First, since the goal is to map the IGRA2 data, we need to group the data by radiosonde ascent, then summarize the detailed data by station. ‘ckdate’ is a computed parameter that combines year, month, day and hour. It is unique for each radiosonde ascent. The following code uses data.table package syntax to create a data.table called ‘ascent.’ The code is from the R program ‘station_analysis_no_plots.r’ (May, 2025b). It groups the contents of ‘station’ by the value in ckdate. Then it copies the columns of ‘station’ specified (id, lat, …) into ‘ascent.’ The rest of the columns in station are not copied. The period ‘.’ before the list of station columns to copy simply means ‘list.’
# Read file as data.table
station <- readRDS(fname)
# Calculate decimal month
station[, dec_month := (year - 1990) * 12 + (month - 1) + day / 30.4375 + hour / 730.5]
# Group by ascent (unique dec_month)
ascents <- station[, .(dec_month = unique(dec_month)), by = dec_month]
# Process each ascent
ckdate <- ascents$dec_month[1]
for (ckdate in ascents$dec_month) {
# Extract ascent data
ascent <- station[dec_month == ckdate, .(id, lat, long, month, year, hPa, temp, mol_den, gph, rh, wdir, wspd, q_gkg)]

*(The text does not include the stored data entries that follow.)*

theorem endBreak_sup : ((endBreak p s).port p).sup = afterBreak s.now (s.port p) := by
  unfold endBreak afterBreak
  dsimp only
  split
  · rw [makeAgain_port]
  split
  · rw [makeAgain_port, State.updPort_port_same]
    rfl
  split
  · rw [makeAgain_port, recordEntry_sup, ← digitEnded, digitEnded_sup]
  · rw [beginSeizing_port, releasePort_port]
    simp [State.now]

theorem recorded_congr {e : DialEntry} {x y : PhonePort} (hd : x.dial = y.dial) (ho : x.overflow = y.overflow) :
    (recorded e x).dial = (recorded e y).dial ∧ (recorded e x).overflow = (recorded e y).overflow := by
  unfold recorded
  rw [hd, ho]
  split <;> simp

/-- The record that a completed digit leaves depends on the dial record and the pulse count. -/
theorem digitDone_congr {now : Time} {x y : PhonePort} (hd : x.dial = y.dial) (ho : x.overflow = y.overflow)
    (hn : x.sup.pulses = y.sup.pulses) : (digitDone now p x).1.dial = (digitDone now p y).1.dial ∧
      (digitDone now p x).1.overflow = (digitDone now p y).1.overflow := by
  unfold digitDone
  rw [hn]
  dsimp only
  split
  · exact ⟨hd, ho⟩
  split
  · exact recorded_congr hd ho
  · exact ⟨hd, ho⟩

theorem lifelineCond_digitEnded : lifelineCond (digitEnded p s) p = lifelineCond s p := by
  unfold digitEnded
  split
  · exact (lifelineCond_congr (by simp) (by simp)).trans lifelineCond_completeDigit
  · rfl

theorem digitEnded_record : ((digitEnded p s).port p).dial = (digitRecord p s).dial ∧
    ((digitEnded p s).port p).overflow = (digitRecord p s).overflow := by
  unfold digitEnded
  split
  · simpa using completeDigit_record
  · next hzero =>
    obtain hzero : (s.port p).sup.pulses = 0 := by omega
    simp [digitRecord, digitDone, hzero]

/-- A flash in the local condition stands in the dial record behind the digit it completed; a break that ends otherwise
leaves the record (R111, R114). -/
theorem endBreak_record :
    let flashed := longBreak p s ∧ ¬releasing p s ∧ lifelineCond s p = false
    let q := (endBreak p s).port p
    (flashed → q.dial = (recorded .flash (digitDone s.now p (s.port p)).1).dial ∧
      q.overflow = (recorded .flash (digitDone s.now p (s.port p)).1).overflow) ∧
    (¬flashed → q.dial = (s.port p).dial ∧ q.overflow = (s.port p).overflow) := by
  unfold endBreak releasing longBreak breakLength
  dsimp only
  split
  · refine ⟨fun h => absurd h (by omega), fun _ => ?_⟩
    rw [makeAgain_port]
    exact ⟨rfl, rfl⟩
  split
  · refine ⟨fun h => absurd h (by omega), fun _ => ?_⟩
    rw [makeAgain_port, State.updPort_port_same]
    exact ⟨rfl, rfl⟩
  split
  · rw [makeAgain_port, ← digitEnded]
    dsimp only
    obtain ⟨hd, ho⟩ := recordEntry_record (p := p) (s := digitEnded p s) .flash 0
    obtain ⟨hdone, hover⟩ := digitEnded_record (p := p) (s := s)
    rw [hd, ho, lifelineCond_digitEnded]
    unfold digitRecord at hdone hover
    cases hl : lifelineCond s p with
    | true =>
      refine ⟨fun h => (Bool.noConfusion h.2.2 :), fun _ => ?_⟩
      simp only [hl, if_true] at hdone hover ⊢
      exact ⟨hdone, hover⟩
    | false =>
      simp only [hl, Bool.false_eq_true, if_false] at hdone hover
      refine ⟨fun _ => recorded_congr hdone hover, fun h => absurd ⟨⟨?_, ?_⟩, ?_, rfl⟩ h⟩ <;> omega
  · refine ⟨fun h => absurd h (by omega), fun _ => ?_⟩
    rw [beginSeizing_port, releasePort_port]
    exact ⟨rfl, rfl⟩

/-! ### A loop change as the supervisor takes it (R106, R109) -/

/-- A change of its present source reaches the supervisor (R106, R109). -/
def loopHeard (p : Port) (s : State) : Prop :=
  listening s p = true ∧ (loopSource s p).isSome = true ∧ loopReading s p ≠ (s.port p).sup.loop

theorem senseLoop_of_heard (h : loopHeard p s) :
    senseLoop p s = loopJudged p (loopReading s p) (loopTaken p (loopReading s p) s) := by
  obtain ⟨hl, hs, hr⟩ := h
  rw [senseLoop, if_pos (by simp [hl, hs, hr]), takeLoop_eq]

theorem senseLoop_of_not_heard (h : ¬loopHeard p s) : senseLoop p s = s := by
  rw [senseLoop, if_neg fun hc => h (by simpa [loopHeard, and_assoc] using hc)]

theorem endsBreak_iff_of_heard (h : loopHeard p s) :
    endsBreak p s ↔ (s.port p).sup.state = .break_ ∧ loopReading s p = true := by
  obtain ⟨hl, hs, hr⟩ := h
  refine ⟨fun ⟨_, _, hread, _, hstate⟩ => ⟨hstate, hread⟩, fun ⟨hstate, hread⟩ => ⟨hl, hs, hread, ?_, hstate⟩⟩
  rw [hread] at hr
  cases hloop : (s.port p).sup.loop with
  | false => rfl
  | true => exact absurd hloop.symm hr

/-- The supervisor after a loop change that reached it. -/
def afterLoop (now : Time) (b : Bool) (q : PhonePort) : Supervisor :=
  let x : Supervisor := { q.sup with loop := b }
  match q.sup.state, b with
  | .onHook, true =>
    { x with state := .seizing, breakStart := now, seizeTimer := .running (now + ms q.timing.seize) }
  | .seizing, false => { x with state := .onHook, seizeTimer := .stopped }
  | .offHook, false =>
    { x with
      state := .break_, breakStart := now, breakTiming := q.timing, breakTimer := .running (now + ms q.timing.flashMax) }
  | .break_, true => afterBreak now { q with sup := x }
  | _, _ => x

theorem loopTaken_lifelineCond : lifelineCond (loopTaken p b s) p = lifelineCond s p :=
  lifelineCond_congr (by rw [loopTaken_sup]) (by rw [loopTaken_sup])

theorem senseLoop_sup (h : loopHeard p s) :
    ((senseLoop p s).port p).sup = afterLoop s.now (loopReading s p) (s.port p) := by
  rw [senseLoop_of_heard h]
  generalize loopReading s p = b
  unfold loopJudged afterLoop
  rw [loopTaken_sup]
  cases (s.port p).sup.state <;> cases b
  case onHook.true => rw [beginSeizing_port, loopTaken_sup, loopTaken_now]
  case seizing.false => rw [State.updSup_port_same, loopTaken_sup]
  case offHook.false => rw [beginBreak_port, loopTaken_sup, loopTaken_now]
  case break_.true => rw [endBreak_sup, loopTaken_sup, loopTaken_now]
  all_goals rw [loopTaken_sup]

/-- The dial record after a loop change that reached the supervisor: a flash in the local condition alone touches it. -/
theorem senseLoop_record (h : loopHeard p s) :
    let flashed := (endsBreak p s ∧ longBreak p s ∧ ¬releasing p s) ∧ lifelineCond s p = false
    (flashed → ((senseLoop p s).port p).dial = (recorded .flash (digitDone s.now p (s.port p)).1).dial ∧
      ((senseLoop p s).port p).overflow = (recorded .flash (digitDone s.now p (s.port p)).1).overflow) ∧
    (¬flashed → ((senseLoop p s).port p).dial = (s.port p).dial ∧
      ((senseLoop p s).port p).overflow = (s.port p).overflow) := by
  intro flashed
  rw [senseLoop_of_heard h]
  by_cases hbreak : endsBreak p s
  · obtain ⟨hstate, hread⟩ := (endsBreak_iff_of_heard h).1 hbreak
    have hjudged : loopJudged p (loopReading s p) (loopTaken p (loopReading s p) s) =
        endBreak p (loopTaken p (loopReading s p) s) := by
      unfold loopJudged
      rw [loopTaken_sup, hread]
      simp only [hstate]
    have hlong : longBreak p (loopTaken p (loopReading s p) s) ↔ longBreak p s := by
      unfold longBreak breakLength
      rw [loopTaken_now, loopTaken_sup]
    have hdone := digitDone_congr (now := s.now) (p := p) (x := (loopTaken p (loopReading s p) s).port p) (y := s.port p)
      (by rw [loopTaken_sup]) (by rw [loopTaken_sup]) (by rw [loopTaken_sup])
    obtain ⟨hflash, hother⟩ := endBreak_record (p := p) (s := loopTaken p (loopReading s p) s)
    rw [hlong, releasing_loopTaken, loopTaken_lifelineCond] at hflash hother
    rw [hjudged]
    refine ⟨fun ⟨⟨_, hl, hr⟩, hlocal⟩ => ?_, fun hno => ?_⟩
    · obtain ⟨hd, ho⟩ := hflash ⟨hl, hr, hlocal⟩
      rw [hd, ho, loopTaken_now]
      exact recorded_congr hdone.1 hdone.2
    · obtain ⟨hd, ho⟩ := hother fun ⟨hl, hr, hlocal⟩ => hno ⟨⟨hbreak, hl, hr⟩, hlocal⟩
      rw [hd, ho, loopTaken_sup]
      exact ⟨rfl, rfl⟩
  · refine ⟨fun hflash => absurd hflash.1.1 hbreak, fun _ => ?_⟩
    have hno : ¬((s.port p).sup.state = .break_ ∧ loopReading s p = true) := fun hc =>
      hbreak ((endsBreak_iff_of_heard h).2 hc)
    unfold loopJudged
    rw [loopTaken_sup]
    cases hstate : (s.port p).sup.state <;> cases hread : loopReading s p
    case onHook.true => simp [beginSeizing_port, loopTaken_sup, hstate]
    case seizing.false => simp [loopTaken_sup, hstate]
    case offHook.false => simp [beginBreak_port, loopTaken_sup, hstate]
    case break_.true => exact absurd ⟨hstate, hread⟩ hno
    all_goals simp [loopTaken_sup, hstate]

Next, the key variables are interpolated to fill in missing values, if necessary. After interpolation, the next bit of code computes the molar density intersection and the values of various variables at the molar density intersection in the same way as described in the previous post. The last preparation step groups the results into files by month.
In order to make the maps we need to set up some key map variables first.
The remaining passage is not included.